No. While it is important to clean your cat’s ears when needed, over-cleaning may cause irritation in the ear canal and this can lead to infection. Most cats have healthy, clean ears and never need to have their ears cleaned. However, it is recommended to clean your cat’s ears if you notice discharge or an odor when examining the ear. Your veterinarian can help you decide how often your cat’s ears should be cleaned. If your cat’s ears are red, inflamed, or painful, consult with your veterinarian prior to cleaning. Your cat may have an ear infection or a ruptured ear drum.
Step-by-Step Guide for Ear Cleaning
- Sitting in a comfortable position, hold your cat in your lap. Wrapping or swaddling your cat in a towel may help keep her calm if she is resistant to having her ears cleaned.
- Grasp the tip of the ear flap (pinna), pulling back slightly to expose and straighten the ear canal.
- While holding your cat’s ear flap gently but firmly with one hand, hold the ear cleaning solution in your other hand.
- Squeeze some ear cleaning solution into your cat’s ear. Use enough cleaner to completely fill the ear canal. It is fine if some of the cleaner spills out of the canal. Do not put the tip of the bottle into the ear. If the tip of the bottle touches your cat’s ear, wipe the tip off with a clean cotton ball soaked in alcohol to prevent the spread of bacteria or yeast.

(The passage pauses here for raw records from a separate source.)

/-- A cell that holds a value keeps it. -/
theorem Extends.cell (h : Extends s t) (hh : SameHost s t) (hc : s.cell? c = some a) :
    t.cell? c = some a := by
  cases c with
  | f r =>
    obtain ⟨row, hr, he⟩ := Option.bind_eq_some_iff.mp hc
    obtain ⟨row', hr', hf, -⟩ := h.cells r row hr
    exact Option.bind_eq_some_iff.mpr ⟨row', hr', hf.trans he⟩
  | l i r =>
    obtain ⟨row, hr, he⟩ := Option.bind_eq_some_iff.mp hc
    obtain ⟨row', hr', -, hl, -⟩ := h.cells r row hr
    exact Option.bind_eq_some_iff.mpr ⟨row', hr', hl ▸ he⟩
  | k r =>
    obtain ⟨row, hr, he⟩ := Option.bind_eq_some_iff.mp hc
    obtain ⟨row', hr', -, -, hk⟩ := h.cells r row hr
    exact Option.bind_eq_some_iff.mpr ⟨row', hr', hk.trans he⟩
  | x i => exact (congrArg (·[i]?) hh.x).trans hc
  | y i => exact (congrArg (·[i]?) hh.y).trans hc
  | inst k => exact (congrArg (fun v => some v[k]) hh.inst).trans hc

theorem cell_pushRow (hc : s.cell? c = some a) : (s.pushRow row).cell? c = some a :=
  (extends_pushRow row s).cell (pushRow_sameHost row s) hc

theorem cell_pushRow_f (hs : s.traceWf = true) : (s.pushRow row).cell? (.f s.cur) = row.f := by
  rw [State.cell?, pushRow_trace_cur hs, Option.bind_some]

theorem cell_pushRow_l (hs : s.traceWf = true) (i : Fin 8) :
    (s.pushRow row).cell? (.l i s.cur) = row.l[i] := by
  rw [State.cell?, pushRow_trace_cur hs, Option.bind_some]

theorem cell_pushRow_k (hs : s.traceWf = true) : (s.pushRow row).cell? (.k s.cur) = row.k := by
  rw [State.cell?, pushRow_trace_cur hs, Option.bind_some]

/-- The limbs of a decomposed row. -/
theorem cell_decRow_l {b : Word} (hs : s.traceWf = true) (i : Fin 8) :
    (s.pushRow (decRow b)).cell? (.l i s.cur) = some (byteAt b i).toNat :=
  (cell_pushRow_l hs i).trans (leLimbs_getElem b i)

theorem BindingHolds.cell {b : Binding} (h : BindingHolds s b) : s.cell? b.cell = some b.val.toNat := by
  obtain ⟨row, hr, hf, -⟩ := h
  exact Option.bind_eq_some_iff.mpr ⟨row, hr, hf⟩

theorem BindingHolds.limb {b : Binding} (h : BindingHolds s b) (hk : b.kind = .row) (i : Fin 8) :
    s.cell? (.l i b.row) = some (byteAt b.val i).toNat := by
  obtain ⟨row, hr, -, hl⟩ := h
  exact Option.bind_eq_some_iff.mpr ⟨row, hr, hl hk ▸ leLimbs_getElem b.val i⟩

/-! ## The honest witness -/

theorem honest_of_cell (free : Witness) (hc : s.cell? c = some a) : s.honest free c = a := by
  rw [State.honest, hc, Option.getD_some]

/-- The honest witness of a longer circuit is one of the shorter circuit, its new cells taken as free. -/
theorem Extends.honest (h : Extends s t) (hh : SameHost s t) (free : Witness) :
    t.honest free = s.honest (t.honest free) := by
  funext c
  cases hc : s.cell? c with
  | none => rw [State.honest.eq_def s, hc, Option.getD_none]
  | some a => rw [honest_of_cell _ hc, honest_of_cell free (h.cell hh hc)]

end

/-- The honest witness meets every constraint, whatever the free cells hold, and no cell `I[k]` is tied. -/
structure Honest (s : State) : Prop where
  meets : ∀ free c, Imposes s c → Meets s (s.honest free) c
  untied : ∀ q ∈ s.eq, ∀ k, q.2 ≠ .inst k

theorem honestInv_iff {s : State} (hg : s.gadget ≠ .finalized) : HonestInv s ↔ Honest s := by
  constructor
  · rintro ⟨h1, h2, h3, h4⟩
    have hno : ∀ q ∈ s.eq, ∀ k, q.2 ≠ .inst k := fun q hq k hk => hg (h4 q hq k hk).1
    refine ⟨fun free c hc => ?_, hno⟩
    cases hc with
    | copy h => exact h1 free _ h (hno _ h)
    | fixed h hk => exact h2 free _ _ _ h hk
    | gate h hq => exact h3 free _ _ _ h hq
  · rintro ⟨h, hno⟩
    exact ⟨fun free q hq _ => h free _ (.copy hq), fun free r row a hr hk => h free _ (.fixed hr hk),
      fun free r row q hr hq => h free _ (.gate hr hq), fun q hq k hk => absurd hk (hno q hq k)⟩

section
variable {s t : State}

/-- The honest witness of a longer circuit meets the old constraints; the new ones have to be shown. -/
theorem Honest.extend (h : Honest s) (hx : Extends s t) (hh : SameHost s t)
    (hnew : ∀ free c, Imposes t c → Imposes s c ∨ Meets t (t.honest free) c)
    (huntied : ∀ q ∈ t.eq, q ∈ s.eq ∨ ∀ k, q.2 ≠ .inst k) : Honest t where
  meets free c hc := by
    obtain hold | hm := hnew free c hc
    · rw [hx.honest hh]
      exact hh.meets.mpr (h.meets _ c hold)
    · exact hm
  untied q hq := (huntied q hq).elim (h.untied q) id

/-- `Honest` is a matter of the circuit and of what the host sets. -/
theorem Honest.congr (h : Honest s) (htr : t.trace = s.trace) (heq : t.eq = s.eq)
    (hh : SameHost s t) : Honest t := by
  refine h.extend ((Extends.refl s).congr htr heq) hh (fun free c hc => .inl ?_) fun q hq => .inl (heq ▸ hq)
  cases hc with
  | copy hq => exact .copy (heq ▸ hq)
  | fixed hr hk => exact .fixed (htr ▸ hr) hk
  | gate hr hq => exact .gate (htr ▸ hr) hq

theorem Honest.publish (h : Honest s) (rd : Operand) (b : Binding) : Honest (publish rd b s) :=
  h.congr (publish_trace ..) (publish_eq ..) (Builds.refl.publish rd b).sameHost

theorem Honest.pushRow {row : TraceRow} (h : Honest s) (hs : s.traceWf = true)
    (hgate : ∀ free q, row.sel.isSet q = true → gateHolds s ((s.pushRow row).honest free) q s.cur) :
    Honest (s.pushRow row) := by
  have hlen := ((traceWf_iff s).mp hs).1
  have hh := pushRow_sameHost row s
  have hrow : ∀ {r : Nat} {new : TraceRow}, (s.pushRow row).trace[r]? = some new →
      s.trace[r]? = some new ∨ r = s.cur ∧ row = new := fun {r new} hr => by
    rw [pushRow_trace, List.getElem?_append] at hr
    split at hr
    · exact .inl hr
    · rw [List.getElem?_singleton] at hr
      split at hr
      · exact .inr ⟨by omega, Option.some.inj hr⟩
      · cases hr
  refine h.extend (extends_pushRow row s) hh (fun free c hc => ?_) fun q hq => .inl hq
  cases hc with
  | copy hq => exact .inl (.copy hq)
  | fixed hr hk =>
    obtain hr | ⟨rfl, rfl⟩ := hrow hr
    · exact .inl (.fixed hr hk)
    · exact .inr (honest_of_cell free ((cell_pushRow_k hs).trans hk))
  | gate hr hq =>
    obtain hr | ⟨rfl, rfl⟩ := hrow hr
    · exact .inl (.gate hr hq)
    · exact .inr (hh.meets (c := .gate _ _) |>.mpr (hgate free _ hq))

/-- A row without selectors. -/
theorem Honest.plainRow {row : TraceRow} (h : Honest s) (hs : s.traceWf = true) (hsel : row.sel = {}) :
    Honest (s.pushRow row) :=
  h.pushRow hs fun _ q hq => by rw [hsel] at hq; cases q <;> cases hq

/-- A row with `q_dec` alone has only the gate of `q_dec`. -/
theorem isSet_qDec_only {q : Selector} : ({ qDec := true } : Selectors).isSet q = true ↔ q = .qDec := by
  cases q <;> decide

theorem Honest.decRow (h : Honest s) (hs : s.traceWf = true) (hl : s.loaded = true) (a : Word) :
    Honest (s.pushRow (decRow a)) := by
  refine h.pushRow hs fun free q hq => ?_
  obtain rfl := isSet_qDec_only.mp hq
  exact gateDec_of_word hl (honest_of_cell free (cell_pushRow_f hs))
    fun i => honest_of_cell free (cell_decRow_l hs i)

theorem Honest.copyAll {ps : List (Cell × Cell)} (h : Honest s)
    (hps : ∀ free, ∀ q ∈ ps, s.honest free q.1 = s.honest free q.2)
    (huntied : ∀ q ∈ ps, ∀ k, q.2 ≠ .inst k) : Honest (s.copyAll ps) := by
  refine h.extend (extends_copyAll ps s) (Builds.refl.copyAll ps).sameHost (fun free c hc => ?_)
    fun q hq => (List.mem_append.mp hq).imp id (huntied q)
  cases hc with
  | copy hq => exact (List.mem_append.mp hq).imp .copy (hps free _)
  | fixed hr hk => exact .inl (.fixed hr hk)
  | gate hr hq => exact .inl (.gate hr hq)

/-- A copy constraint between two cells that hold the same value. -/
theorem Honest.copy {c d : Cell} {a : Nat} (h : Honest s) (hc : s.cell? c = some a)
    (hd : s.cell? d = some a) (hinst : ∀ k, d ≠ .inst k) : Honest (s.copy c d) := by
  refine Honest.copyAll (ps := [(c, d)]) h (fun free q hq => ?_) fun q hq => ?_
  all_goals obtain rfl := List.mem_singleton.mp hq
  · exact (honest_of_cell free hc).trans (honest_of_cell free hd).symm
  · exact hinst

theorem Honest.sel {q : Selector} {r : Nat} (h : Honest s)
    (hg : ∀ free, gateHolds s (s.honest free) q r) : Honest (s.sel q r) := by
  have hh := (Builds.refl.sel q r (s := s)).sameHost
  have hhon : ∀ free, (s.sel q r).honest free = s.honest free := fun free => by
    funext c
    rw [State.honest, sel_cell, State.honest]
  refine h.extend (extends_sel q r s) hh (fun free c hc => ?_) fun q hq => .inl hq
  cases hc with
  | copy hq => exact .inl (.copy hq)
  | fixed hr hk =>
    rw [sel_trace, List.getElem?_modify] at hr
    obtain ⟨row, hrow, rfl⟩ := Option.map_eq_some_iff.mp hr
    refine .inl (.fixed hrow ?_)
    split at hk <;> exact hk
  | @gate q' r' _ hr hq =>
    rw [sel_trace, List.getElem?_modify] at hr
    obtain ⟨row, hrow, rfl⟩ := Option.map_eq_some_iff.mp hr
    split at hq
    case isFalse => exact .inl (.gate hrow hq)
    case isTrue he =>
      rw [Selectors.isSet_enable, Bool.or_eq_true, decide_eq_true_eq] at hq
      obtain hq | rfl := hq
      · exact .inl (.gate hrow hq)
      · subst he
        exact .inr (hhon free ▸ (hh.meets (c := .gate q' r)).mpr (hg free))

end

/-! ## The operations are complete -/

section
variable {s t u : State} {rd : Operand}

/-- A row and a copy constraint from its F cell. -/
theorem Honest.copyRow {row : TraceRow} {c : Cell} {a : Nat} (h : Honest (s.pushRow row))
    (hs : s.traceWf = true) (hf : row.f = some a) (hc : s.cell? c = some a)
    (hinst : ∀ k, c ≠ .inst k) : Honest ((s.pushRow row).copy (.f s.cur) c) :=
  h.copy ((cell_pushRow_f hs).trans hf) (cell_pushRow hc) hinst

theorem copy_cell (c d e : Cell) (s : State) : (s.copy c d).cell? e = s.cell? e := rfl

/-- R143. -/
theorem addOnto_honest {a : Word} {b : Binding} {r : Nat} (h : Honest s) (hs : s.traceWf = true)
    (hl : s.loaded = true) (hr : r + 1 = s.cur) (ha : s.cell? (.f r) = some a.toNat)
    (hb : s.cell? b.cell = some b.val.toNat) (hu : addOnto rd a b r s = .ok u) : Honest u := by
  obtain ⟨room, rfl⟩ := addOnto_ok.mp hu
  have hs' := pushRow_copy_traceWf (carryRow b.val (carryOf a b.val)) (.f s.cur) b.cell hs (by omega)
  refine Honest.publish (Honest.sel (((h.plainRow hs rfl).copyRow hs rfl hb nofun).decRow hs' hl _)
    fun free => ?_) _ _
  refine gateAdd_complete (a := a) (b := b.val) ?_ ?_ ?_ ?_ <;> refine honest_of_cell free ?_
  · exact cell_pushRow (cell_pushRow ha)
  · exact cell_pushRow (hr ▸ cell_pushRow_f hs)
  · exact cell_pushRow (hr ▸ cell_pushRow_l hs 0)
  · exact (congrArg (· + 1) hr) ▸ cell_pushRow_f hs'

/-- R163. -/
theorem xorOnto_honest {a : Word} {b : Binding} {r : Nat} (h : Honest s) (hs : s.traceWf = true)
    (hl : s.loaded = true) (hr : r + 1 = s.cur) (ha : ∀ i, s.cell? (.l i r) = some (byteAt a i).toNat)
    (hb : s.cell? b.cell = some b.val.toNat) (hu : xorOnto rd a b r s = .ok u) : Honest u := by
  obtain ⟨room, rfl⟩ := xorOnto_ok.mp hu
  have hs' := pushRow_copy_traceWf (decRow b.val) (.f s.cur) b.cell hs (by omega)
  refine Honest.publish (Honest.sel (((h.decRow hs hl _).copyRow hs rfl hb nofun).decRow hs' hl _)
    fun free => ?_) _ _
  refine gateXor_complete (a := a) (b := b.val) hl ?_ ?_ ?_ <;> refine fun i => honest_of_cell free ?_
  · exact cell_pushRow (cell_pushRow (ha i))
  · exact cell_pushRow (hr ▸ cell_decRow_l hs i)
  · exact (congrArg (· + 1) hr) ▸ cell_decRow_l hs' i

/-- R202. -/
theorem negRows_honest {x : Binding} (h : Honest s) (hs : s.traceWf = true)
    (hx : s.cell? x.cell = some x.val.toNat) (hu : negRows x s = .ok u) : Honest u := by
  obtain ⟨room, rfl⟩ := negRows_ok.mp hu
  have hs' := pushRow_copy_traceWf (wordRow x.val) (.f s.cur) x.cell hs (by omega)
  refine Honest.sel (((h.plainRow hs rfl).copyRow hs rfl hx nofun).plainRow hs' rfl) fun free => ?_
  refine gateNot_complete (a := x.val) ?_ ?_ <;> refine honest_of_cell free ?_
  · exact cell_pushRow (cell_pushRow_f hs)
  · exact cell_pushRow_f hs'

theorem decomposedSource_honest {b : Binding} {r : Nat} (h : Honest s) (hs : s.traceWf = true)
    (hl : s.loaded = true) (hb : BindingHolds s b) (ht : decomposedSource b s = .ok (r, t)) :
    Honest t ∧ t.loaded = true ∧ ∀ i, t.cell? (.l i r) = some (byteAt b.val i).toNat := by
  obtain ⟨hk, ht⟩ | ⟨-, room, ht⟩ := decomposedSource_ok.mp ht <;> cases ht
  · exact ⟨h, hl, hb.limb hk⟩
  · exact ⟨(h.decRow hs hl _).copyRow hs rfl hb.cell nofun, hl, cell_decRow_l hs⟩

/-- R182. -/
theorem limbRotBody_honest {k : Fin 8} {rs1 : Operand} (hk : k ∈ [2, 3, 4]) (h : Honest s)
    (hs : s.traceWf = true) (hl : s.loaded = true) (hv : BindingValues s)
    (hu : limbRotBody k rd rs1 s = .ok u) : Honest u := by
  obtain ⟨b, r, t, hb, ht, room, rfl⟩ := limbRotBody_ok.mp hu
  have hst := decomposedSource_traceWf hs ht
  obtain ⟨h, hl, hlimb⟩ := decomposedSource_honest h hs hl (hv.1 _ b hb) ht
  have hcopies : ∀ q ∈ limbCopies k t.cur r, ∃ i, q = (.l i t.cur, .l (i + k) r) := by
    simp only [limbCopies, List.forall_mem_cons, List.not_mem_nil]
    exact ⟨⟨0, rfl⟩, ⟨1, rfl⟩, ⟨2, rfl⟩, ⟨3, rfl⟩, ⟨4, rfl⟩, ⟨5, rfl⟩, ⟨6, rfl⟩, ⟨7, rfl⟩, nofun⟩
  refine Honest.publish (Honest.copyAll (h.decRow hst hl _) (fun free q hq => ?_) fun q hq => ?_) _ _
  all_goals obtain ⟨i, rfl⟩ := hcopies q hq
  · rw [honest_of_cell free (cell_decRow_l hst i), honest_of_cell free (cell_pushRow (hlimb (i + k))),
      byteAt_rotr b.val hk i]
  · nofun

theorem rot63Source_honest {b : Binding} {r : Nat} (h : Honest s) (hs : s.traceWf = true)
    (hrows : BindingRows s) (hb : BindingHolds s b) (ht : rot63Source b s = .ok (r, t)) :
    Honest t ∧ r + 1 = t.cur ∧ t.loaded = s.loaded ∧ t.cell? (.f r) = some b.val.toNat := by
  obtain ⟨⟨a, ha, hab⟩, ht⟩ | ⟨-, room, ht⟩ := rot63Source_ok.mp ht <;> cases ht
  · have hrow := (hrows.2 a ha).2
    have hr : s.cur - 1 = b.row := by omega
    exact ⟨h, by omega, rfl, hr ▸ hb.cell⟩
  · exact ⟨(h.plainRow hs rfl).copyRow hs rfl hb.cell nofun, rfl, rfl, cell_pushRow_f hs⟩
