-- ==== Sys2Proof/Machine/Sponge.lean ====
section
/-! DEFINITION. The sponge unit: the functions of rule R120 (43_sponge.md) and its commands as atomic effects (R121 to
R124). The micro-step view of SP.ABSORB and SP.HASH is Machine/Sequencer.lean. -/

namespace Sys2Proof.Machine

/-- XOR of a 1088-bit block into `S[0 ..< 1088]`; the capacity bits are untouched (R120, R125). -/
def xorRate (S : KState) (blk : Bits) : KState := S ^^^ (ofBits 1088 blk).setWidth 1600

/-- `absorbBlock(S, blk)`, `|blk| = 1088` (R120). -/
def absorbBlock (S : KState) (blk : Bits) : KState := keccakF (xorRate S blk)

/-- `squeezeDigest(S)`: the first 256 bits as 32 bytes (R120, R37). -/
def squeezeDigest (S : KState) : List Byte := bitsToBytes (slice (toBits S) 0 256)

/-- Block `j` of a padded message, `P[1088·j ..< 1088·j + 1088]` (R120). -/
def blockAt (P : Bits) (j : Nat) : Bits := slice P (1088 * j) 1088

/-- Absorb the blocks `0 … |P|/1088 - 1` of `P` in order (R120, R127). -/
def absorbAll (S : KState) (P : Bits) : KState :=
  (List.range (P.length / 1088)).foldl (fun S j => absorbBlock S (blockAt P j)) S

/-- The final state of `keccak256(m)`: every block of the padded message, from `0^1600` (R120). -/
def hashState (m : List Byte) : KState := absorbAll 0 (pad (bytesToBits m))

/-- The digest of `keccak256(m)` (R120). -/
def keccak256 (m : List Byte) : List Byte := squeezeDigest (hashState m)

/-- SP.INIT (R121). -/
def execSpInit (s : State) : Result :=
  s.inIdle <| s.takeNone <| .next ((s.setState 0).ok .none)

/-- SP.ABSORB (R122): BLOCK_LENGTH unless `|blk| = 1088`. -/
def execSpAbsorb (s : State) : Result :=
  s.inIdle <| s.takeBits fun blk =>
    s.require (blk.length == 1088) .blockLength <|
      .next ((s.setState (absorbBlock s.state blk)).ok .none)

/-- SP.SQUEEZE (R123). -/
def execSpSqueeze (s : State) : Result :=
  s.inIdle <| s.takeNone <| .next (s.ok (.bytes (squeezeDigest s.state)))

/-- SP.HASH (R124): MSG_LENGTH in a bounded build, else the hash, starting from `0^1600`. -/
def execSpHash (s : State) : Result :=
  s.inIdle <| s.takeBytes fun m =>
    s.require (!s.cfg.exceeds m.length) .msgLength <|
      .next ((s.setState (hashState m)).ok (.bytes (keccak256 m)))

end Sys2Proof.Machine
end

- Continue to hold the ear flap with one hand and gently massage the base of the ear below the ear opening for about 30 seconds with the other hand. This allows the cleaning solution to break up the debris that is in the ear canal. You should hear a squishing sound as the cleaning solution moves around in the horizontal part of the canal.
- While still holding the ear flap, wipe away debris from the inner part of the ear flap and the upper ear canal using a cotton ball or gauze.
- Allow your cat to shake her head. This allows the remaining ear cleaning solution and debris from the ear canal to move out of the canal to the outer opening of the ear.
- Once again, hold the ear flap, and remove the loosened debris and cleaning solution from the outer opening of the ear canal using a cotton ball or gauze.
- Remove any debris and remaining cleaning solution from within the ear canal with a cotton ball or gauze. Only go into the canal as far as your finger will reach. Never use a cotton-tipped applicator (Q-tip®) to remove the solution from the ear canal. Doing so can damage the ear canal and/or ear drum or push debris further into the canal.
- Praise your cat and provide treats.
- Repeat the same process with the other ear.
- If your cat appears to be in pain during the cleaning process, stop and consult your veterinarian.
- Repeat the cleaning procedure as often as is recommended by your veterinarian.
If your cat has an ear infection and requires medication to be applied to the ears, clean the ears first and then apply the medication.
Step-by-Step Guide for Medication Application
Medication can often be applied immediately after cleaning your cat’s ears. Your veterinarian will provide further information about how often the medication is to be applied and how many drops are needed.
- Grasp the tip of the ear flap, pulling back slightly to e xpose and straighten the ear canal.
- Administer the number of drops of medication that your veterinarian has prescribed. Do not put the tip of the bottle into the ear. If the tip of the bottle touches your cat’s ear, wipe the tip off with a clean cotton ball soaked in alcohol to prevent the spread of bacteria or yeast.
- Continue to hold the ear flap, and gently massage the base of the ear below the ear opening for about 30 seconds. This allows the medication to coat the entire ear canal. You should again hear a squishing sound in the ear as the medication coats the horizontal part of the canal.
- If the inner part of the ear flap is involved with the infection, place the prescribed amount of medication on the infected part of the ear flap.
- Spread the medication around with your finger (preferably covered with a glove).
- Repeat this process with the other ear, as needed.
- If debris or medication accumulates on the flap part of the ear, it can be wiped away with a cotton ball soaked in ear cleaning solution.